- _EXERCISE OBJECTIVE_
Could you print exactly the lines of the listing below, starting at the line that has "-- ==== Sys2Proof/Machine/Frame.lean" and ending at the line that has "let frame := s.code.extractLsb' 0 24", and only those lines?

- _INFORMATION SHOWN_
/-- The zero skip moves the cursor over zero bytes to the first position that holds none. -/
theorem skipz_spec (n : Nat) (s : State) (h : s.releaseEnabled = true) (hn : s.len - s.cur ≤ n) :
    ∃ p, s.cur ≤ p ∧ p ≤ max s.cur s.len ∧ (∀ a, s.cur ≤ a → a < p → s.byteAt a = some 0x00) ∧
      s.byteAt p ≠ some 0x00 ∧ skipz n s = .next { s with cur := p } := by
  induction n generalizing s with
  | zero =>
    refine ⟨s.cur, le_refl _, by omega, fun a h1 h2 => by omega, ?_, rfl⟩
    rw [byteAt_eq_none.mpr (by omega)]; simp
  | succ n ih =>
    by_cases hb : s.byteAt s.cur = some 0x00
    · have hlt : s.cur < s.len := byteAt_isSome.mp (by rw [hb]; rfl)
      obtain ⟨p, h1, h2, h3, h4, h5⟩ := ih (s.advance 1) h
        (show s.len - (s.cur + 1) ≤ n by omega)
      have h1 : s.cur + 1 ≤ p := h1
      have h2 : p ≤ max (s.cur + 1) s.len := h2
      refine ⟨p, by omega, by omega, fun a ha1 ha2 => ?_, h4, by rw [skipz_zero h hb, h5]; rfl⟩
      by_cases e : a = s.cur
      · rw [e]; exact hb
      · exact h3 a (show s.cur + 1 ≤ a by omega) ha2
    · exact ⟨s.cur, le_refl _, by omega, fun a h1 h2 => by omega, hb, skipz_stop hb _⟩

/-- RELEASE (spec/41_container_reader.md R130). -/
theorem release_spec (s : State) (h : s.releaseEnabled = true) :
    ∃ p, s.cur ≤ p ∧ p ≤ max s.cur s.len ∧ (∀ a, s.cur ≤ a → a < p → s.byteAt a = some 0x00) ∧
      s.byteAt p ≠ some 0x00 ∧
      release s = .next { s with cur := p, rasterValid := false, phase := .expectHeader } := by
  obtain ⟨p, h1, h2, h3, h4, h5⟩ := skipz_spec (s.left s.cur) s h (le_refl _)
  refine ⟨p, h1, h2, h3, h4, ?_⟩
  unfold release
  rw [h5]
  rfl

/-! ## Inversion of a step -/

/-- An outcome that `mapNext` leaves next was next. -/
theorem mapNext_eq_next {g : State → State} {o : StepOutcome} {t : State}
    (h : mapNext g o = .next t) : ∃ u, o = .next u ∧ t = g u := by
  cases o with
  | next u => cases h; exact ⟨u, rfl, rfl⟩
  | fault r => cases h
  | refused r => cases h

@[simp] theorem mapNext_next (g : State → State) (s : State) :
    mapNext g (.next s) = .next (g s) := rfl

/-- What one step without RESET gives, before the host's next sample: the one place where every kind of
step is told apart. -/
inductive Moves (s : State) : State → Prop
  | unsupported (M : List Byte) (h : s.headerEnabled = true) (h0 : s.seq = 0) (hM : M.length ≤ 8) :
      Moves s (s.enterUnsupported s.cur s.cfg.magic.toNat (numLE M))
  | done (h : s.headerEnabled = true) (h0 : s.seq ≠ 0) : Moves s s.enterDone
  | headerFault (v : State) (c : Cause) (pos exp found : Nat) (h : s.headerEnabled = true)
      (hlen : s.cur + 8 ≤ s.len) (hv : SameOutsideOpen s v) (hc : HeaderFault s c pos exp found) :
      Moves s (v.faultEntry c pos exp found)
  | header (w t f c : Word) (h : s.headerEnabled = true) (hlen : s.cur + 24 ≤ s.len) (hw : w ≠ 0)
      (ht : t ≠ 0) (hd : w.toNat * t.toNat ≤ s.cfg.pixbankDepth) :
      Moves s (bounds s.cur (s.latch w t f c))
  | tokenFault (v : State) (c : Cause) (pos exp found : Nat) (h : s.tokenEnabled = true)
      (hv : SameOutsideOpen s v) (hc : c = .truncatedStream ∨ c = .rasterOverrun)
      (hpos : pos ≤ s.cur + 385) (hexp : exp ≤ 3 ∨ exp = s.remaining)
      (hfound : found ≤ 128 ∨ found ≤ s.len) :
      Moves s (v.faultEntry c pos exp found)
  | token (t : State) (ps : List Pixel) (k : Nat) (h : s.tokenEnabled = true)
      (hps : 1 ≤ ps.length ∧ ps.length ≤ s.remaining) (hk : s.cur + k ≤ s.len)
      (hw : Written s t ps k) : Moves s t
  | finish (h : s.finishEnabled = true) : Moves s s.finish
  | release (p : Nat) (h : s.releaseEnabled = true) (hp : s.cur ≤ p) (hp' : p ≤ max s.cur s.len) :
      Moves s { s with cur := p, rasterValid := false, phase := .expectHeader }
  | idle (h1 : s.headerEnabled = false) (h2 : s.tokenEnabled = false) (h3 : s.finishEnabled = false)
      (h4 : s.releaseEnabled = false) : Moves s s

--

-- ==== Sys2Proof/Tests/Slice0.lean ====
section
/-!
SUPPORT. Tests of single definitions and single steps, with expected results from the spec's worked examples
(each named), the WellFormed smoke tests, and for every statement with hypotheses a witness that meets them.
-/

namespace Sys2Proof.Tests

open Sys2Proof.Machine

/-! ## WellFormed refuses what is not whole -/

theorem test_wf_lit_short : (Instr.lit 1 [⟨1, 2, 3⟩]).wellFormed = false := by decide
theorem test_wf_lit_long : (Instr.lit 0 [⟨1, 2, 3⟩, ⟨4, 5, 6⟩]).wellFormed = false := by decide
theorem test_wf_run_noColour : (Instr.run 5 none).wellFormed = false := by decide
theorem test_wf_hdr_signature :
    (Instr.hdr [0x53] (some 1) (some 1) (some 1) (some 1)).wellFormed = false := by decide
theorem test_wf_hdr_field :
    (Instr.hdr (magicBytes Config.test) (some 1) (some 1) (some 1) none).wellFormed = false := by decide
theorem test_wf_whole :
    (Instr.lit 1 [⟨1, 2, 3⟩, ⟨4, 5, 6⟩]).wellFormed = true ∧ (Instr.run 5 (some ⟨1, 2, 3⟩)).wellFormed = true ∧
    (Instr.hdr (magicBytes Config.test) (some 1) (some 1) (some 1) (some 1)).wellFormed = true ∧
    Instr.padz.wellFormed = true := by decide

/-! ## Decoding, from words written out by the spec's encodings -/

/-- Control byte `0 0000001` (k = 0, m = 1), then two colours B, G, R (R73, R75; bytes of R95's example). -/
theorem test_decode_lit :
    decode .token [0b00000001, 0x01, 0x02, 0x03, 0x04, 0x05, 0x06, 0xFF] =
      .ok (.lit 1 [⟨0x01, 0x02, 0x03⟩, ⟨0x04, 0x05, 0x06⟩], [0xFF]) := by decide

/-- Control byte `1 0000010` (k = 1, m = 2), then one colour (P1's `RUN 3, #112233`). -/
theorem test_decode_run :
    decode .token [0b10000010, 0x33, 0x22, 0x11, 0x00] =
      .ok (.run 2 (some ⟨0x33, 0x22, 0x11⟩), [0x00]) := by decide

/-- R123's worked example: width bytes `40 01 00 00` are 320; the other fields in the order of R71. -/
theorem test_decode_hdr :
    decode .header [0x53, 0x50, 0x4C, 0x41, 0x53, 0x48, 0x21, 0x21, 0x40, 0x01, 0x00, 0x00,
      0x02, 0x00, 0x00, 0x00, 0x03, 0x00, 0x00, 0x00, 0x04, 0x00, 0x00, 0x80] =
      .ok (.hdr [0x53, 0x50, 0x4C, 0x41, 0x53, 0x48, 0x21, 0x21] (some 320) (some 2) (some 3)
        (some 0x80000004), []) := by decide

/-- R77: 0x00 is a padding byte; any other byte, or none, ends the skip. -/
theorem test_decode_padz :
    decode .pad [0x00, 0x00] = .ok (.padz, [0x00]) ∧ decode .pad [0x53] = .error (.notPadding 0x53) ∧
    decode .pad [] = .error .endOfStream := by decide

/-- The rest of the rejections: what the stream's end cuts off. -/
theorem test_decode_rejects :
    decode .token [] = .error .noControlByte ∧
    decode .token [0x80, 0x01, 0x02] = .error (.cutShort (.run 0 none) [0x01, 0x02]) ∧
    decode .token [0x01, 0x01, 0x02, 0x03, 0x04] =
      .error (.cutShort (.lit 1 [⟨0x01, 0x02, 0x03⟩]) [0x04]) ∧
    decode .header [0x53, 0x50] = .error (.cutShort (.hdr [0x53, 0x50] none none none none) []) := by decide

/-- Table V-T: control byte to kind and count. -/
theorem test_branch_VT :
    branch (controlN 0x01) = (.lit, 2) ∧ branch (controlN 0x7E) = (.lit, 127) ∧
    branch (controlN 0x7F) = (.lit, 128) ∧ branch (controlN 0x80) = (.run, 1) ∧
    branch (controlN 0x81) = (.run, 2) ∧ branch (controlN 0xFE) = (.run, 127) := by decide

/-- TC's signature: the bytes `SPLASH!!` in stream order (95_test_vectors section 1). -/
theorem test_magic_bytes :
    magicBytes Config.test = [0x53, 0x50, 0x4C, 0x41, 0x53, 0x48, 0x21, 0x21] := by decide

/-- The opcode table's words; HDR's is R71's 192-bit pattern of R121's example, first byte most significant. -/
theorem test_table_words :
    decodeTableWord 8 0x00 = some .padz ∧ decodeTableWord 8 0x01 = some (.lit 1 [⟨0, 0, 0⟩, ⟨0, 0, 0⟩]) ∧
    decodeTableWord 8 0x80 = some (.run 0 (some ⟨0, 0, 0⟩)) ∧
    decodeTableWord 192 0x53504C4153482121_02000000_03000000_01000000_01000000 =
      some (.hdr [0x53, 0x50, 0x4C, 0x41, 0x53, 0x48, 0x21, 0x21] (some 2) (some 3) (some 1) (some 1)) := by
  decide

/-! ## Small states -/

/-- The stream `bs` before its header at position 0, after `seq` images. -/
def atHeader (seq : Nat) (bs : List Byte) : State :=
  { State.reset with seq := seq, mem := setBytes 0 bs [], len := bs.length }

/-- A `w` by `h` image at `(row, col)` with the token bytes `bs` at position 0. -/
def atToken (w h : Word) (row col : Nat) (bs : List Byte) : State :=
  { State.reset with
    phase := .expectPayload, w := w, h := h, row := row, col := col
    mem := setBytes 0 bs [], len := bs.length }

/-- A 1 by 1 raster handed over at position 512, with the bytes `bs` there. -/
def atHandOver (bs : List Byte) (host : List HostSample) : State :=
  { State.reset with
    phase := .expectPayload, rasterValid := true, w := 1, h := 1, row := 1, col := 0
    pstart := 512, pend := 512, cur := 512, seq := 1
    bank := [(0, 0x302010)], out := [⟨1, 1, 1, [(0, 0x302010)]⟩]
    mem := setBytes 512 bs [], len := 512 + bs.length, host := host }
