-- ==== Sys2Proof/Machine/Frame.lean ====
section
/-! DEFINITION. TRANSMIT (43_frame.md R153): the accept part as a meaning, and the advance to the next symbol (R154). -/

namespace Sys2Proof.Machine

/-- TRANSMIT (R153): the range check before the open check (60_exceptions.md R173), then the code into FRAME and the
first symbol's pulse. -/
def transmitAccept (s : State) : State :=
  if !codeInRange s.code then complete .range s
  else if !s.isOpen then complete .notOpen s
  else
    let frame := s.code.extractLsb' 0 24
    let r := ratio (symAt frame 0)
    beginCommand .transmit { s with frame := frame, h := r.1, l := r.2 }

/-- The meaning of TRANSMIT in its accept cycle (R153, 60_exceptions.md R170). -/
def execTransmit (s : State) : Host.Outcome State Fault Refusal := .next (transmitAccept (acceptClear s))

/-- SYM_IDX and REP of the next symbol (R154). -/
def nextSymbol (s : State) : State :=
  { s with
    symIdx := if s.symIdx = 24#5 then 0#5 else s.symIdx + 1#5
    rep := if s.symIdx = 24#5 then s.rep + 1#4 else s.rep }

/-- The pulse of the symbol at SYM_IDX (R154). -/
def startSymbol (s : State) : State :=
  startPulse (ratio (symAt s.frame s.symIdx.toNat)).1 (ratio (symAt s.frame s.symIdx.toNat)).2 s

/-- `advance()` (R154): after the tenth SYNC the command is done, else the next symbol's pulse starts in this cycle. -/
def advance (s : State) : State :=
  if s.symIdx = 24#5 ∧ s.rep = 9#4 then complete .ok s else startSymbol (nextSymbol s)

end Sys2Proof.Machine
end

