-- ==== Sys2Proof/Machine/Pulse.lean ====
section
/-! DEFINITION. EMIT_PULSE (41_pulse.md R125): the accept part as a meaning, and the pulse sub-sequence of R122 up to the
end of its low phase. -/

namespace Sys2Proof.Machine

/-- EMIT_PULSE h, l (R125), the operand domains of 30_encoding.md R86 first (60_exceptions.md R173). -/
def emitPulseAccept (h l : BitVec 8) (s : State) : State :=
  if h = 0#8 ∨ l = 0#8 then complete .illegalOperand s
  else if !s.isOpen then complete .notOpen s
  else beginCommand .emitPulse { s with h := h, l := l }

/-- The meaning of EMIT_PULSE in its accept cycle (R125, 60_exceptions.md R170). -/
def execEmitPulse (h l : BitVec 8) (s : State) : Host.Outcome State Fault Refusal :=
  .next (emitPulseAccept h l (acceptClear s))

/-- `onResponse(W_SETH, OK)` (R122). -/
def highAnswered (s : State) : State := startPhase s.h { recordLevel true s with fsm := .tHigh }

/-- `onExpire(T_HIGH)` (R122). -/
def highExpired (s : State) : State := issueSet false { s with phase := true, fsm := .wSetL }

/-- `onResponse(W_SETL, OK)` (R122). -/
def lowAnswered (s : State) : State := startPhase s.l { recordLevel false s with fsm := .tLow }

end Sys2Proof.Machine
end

- _EXERCISE RESPONSE_
-- ==== Sys2Proof/Machine/Frame.lean ====
section
/-! DEFINITION. TRANSMIT (43_frame.md R153): the accept part as a meaning, and the advance to the next symbol (R154). -/

namespace Sys2Proof.Machine

/-- TRANSMIT (R153): the range check before the open check (60_exceptions.md R173), then the code into FRAME and the
first symbol's pulse. -/
def transmitAccept (s : State) : State :=
  if !codeInRange s.code then complete .range s
  else if !s.isOpen then complete .notOpen s
  else
    let frame := s.code.extractLsb' 0 24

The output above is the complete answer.